━━━ AVAILABLE RECORDS

-- ==== Sys2Proof/Laws/Frames.lean ====
section
/-! SUPPORT. What each shared operation and each effect leaves unchanged: the part of State outside a list of blocks. -/

namespace Sys2Proof.Machine

/-- The fields of State. -/
inductive Part where
  | held | now | straps | lif | acq | out | mbc | wsv | tgd | hxu | scm | clk | evq | cap | cpt | view | todo | free | pending
  deriving DecidableEq, Repr

/-- A field of two states is the same. -/
def Part.same (p : Part) (s t : State) : Prop :=
  match p with
  | .held => t.held = s.held
  | .now => t.now = s.now
  | .straps => t.straps = s.straps
  | .lif => t.lif = s.lif
  | .acq => t.acq = s.acq
  | .out => t.out = s.out
  | .mbc => t.mbc = s.mbc
  | .wsv => t.wsv = s.wsv
  | .tgd => t.tgd = s.tgd
  | .hxu => t.hxu = s.hxu
  | .scm => t.scm = s.scm
  | .clk => t.clk = s.clk
  | .evq => t.evq = s.evq
  | .cap => t.cap = s.cap
  | .cpt => t.cpt = s.cpt
  | .view => t.view = s.view
  | .todo => t.todo = s.todo
  | .free => t.free = s.free
  | .pending => t.pending = s.pending

/-- Every field outside a list is unchanged. -/
structure Frame (ps : List Part) (s t : State) : Prop where
  same : ∀ p, p ∉ ps → p.same s t

theorem Part.same_refl (p : Part) (s : State) : p.same s s := by cases p <;> rfl

theorem Part.same_trans {p : Part} {s t u : State} (h : p.same s t) (k : p.same t u) : p.same s u := by
  cases p <;> exact Eq.trans k h

theorem Frame.refl (ps : List Part) (s : State) : Frame ps s s := ⟨fun p _ => p.same_refl s⟩

theorem Frame.trans {ps : List Part} {s t u : State} (h : Frame ps s t) (k : Frame ps t u) : Frame ps s u :=
  ⟨fun p hp => Part.same_trans (h.same p hp) (k.same p hp)⟩

theorem Frame.mono {ps qs : List Part} {s t : State} (h : Frame ps s t) (sub : ∀ p ∈ ps, p ∈ qs) : Frame qs s t :=
  ⟨fun p hp => h.same p fun m => hp (sub p m)⟩

/-- One more operation, which keeps to the list. -/
theorem Frame.then {ps qs : List Part} {s t u : State} (h : Frame ps s t) (k : Frame qs t u) (sub : ∀ p ∈ qs, p ∈ ps) :
    Frame ps s u := h.trans (k.mono sub)

theorem Frame.foldl {α : Type} {ps : List Part} {f : State → α → State} (h : ∀ s a, Frame ps s (f s a)) (l : List α) (s : State) :
    Frame ps s (l.foldl f s) := by
  induction l generalizing s with
  | nil => exact .refl ps s
  | cons a l ih => exact (h s a).trans (ih _)

theorem Frame.ite {ps : List Part} {c : Prop} [Decidable c] {s t u : State} (h : Frame ps s t) (k : Frame ps s u) :
    Frame ps s (if c then t else u) := by split <;> assumption

/-! ## The shared operations -/

theorem raise_frame (k : EventKind) (a b : Int) (s : State) : Frame [.evq] s (raise k a b s) := by
  refine ⟨fun p hp => ?_⟩; cases p <;> first | rfl | simp at hp

theorem raiseIf_frame (c : Bool) (k : EventKind) (a b : Int) (s : State) : Frame [.evq] s (raiseIf c k a b s) := by
  unfold raiseIf
  exact Frame.ite (raise_frame k a b s) (.refl _ s)

theorem raiseAll_frame (es : List Report) (s : State) : Frame [.evq] s (raiseAll es s) := by
  unfold raiseAll raiseOne
  exact .foldl (fun s e => raise_frame e.kind e.subject e.param s) es s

━━━━━━

(WHAT YOU WILL DO)
Every line above in which the word "free" occurs is to be copied.

(ANSWER SECTION)
  | held | now | straps | lif | acq | out | mbc | wsv | tgd | hxu | scm | clk | evq | cap | cpt | view | todo | free | pending
  | .free => t.free = s.free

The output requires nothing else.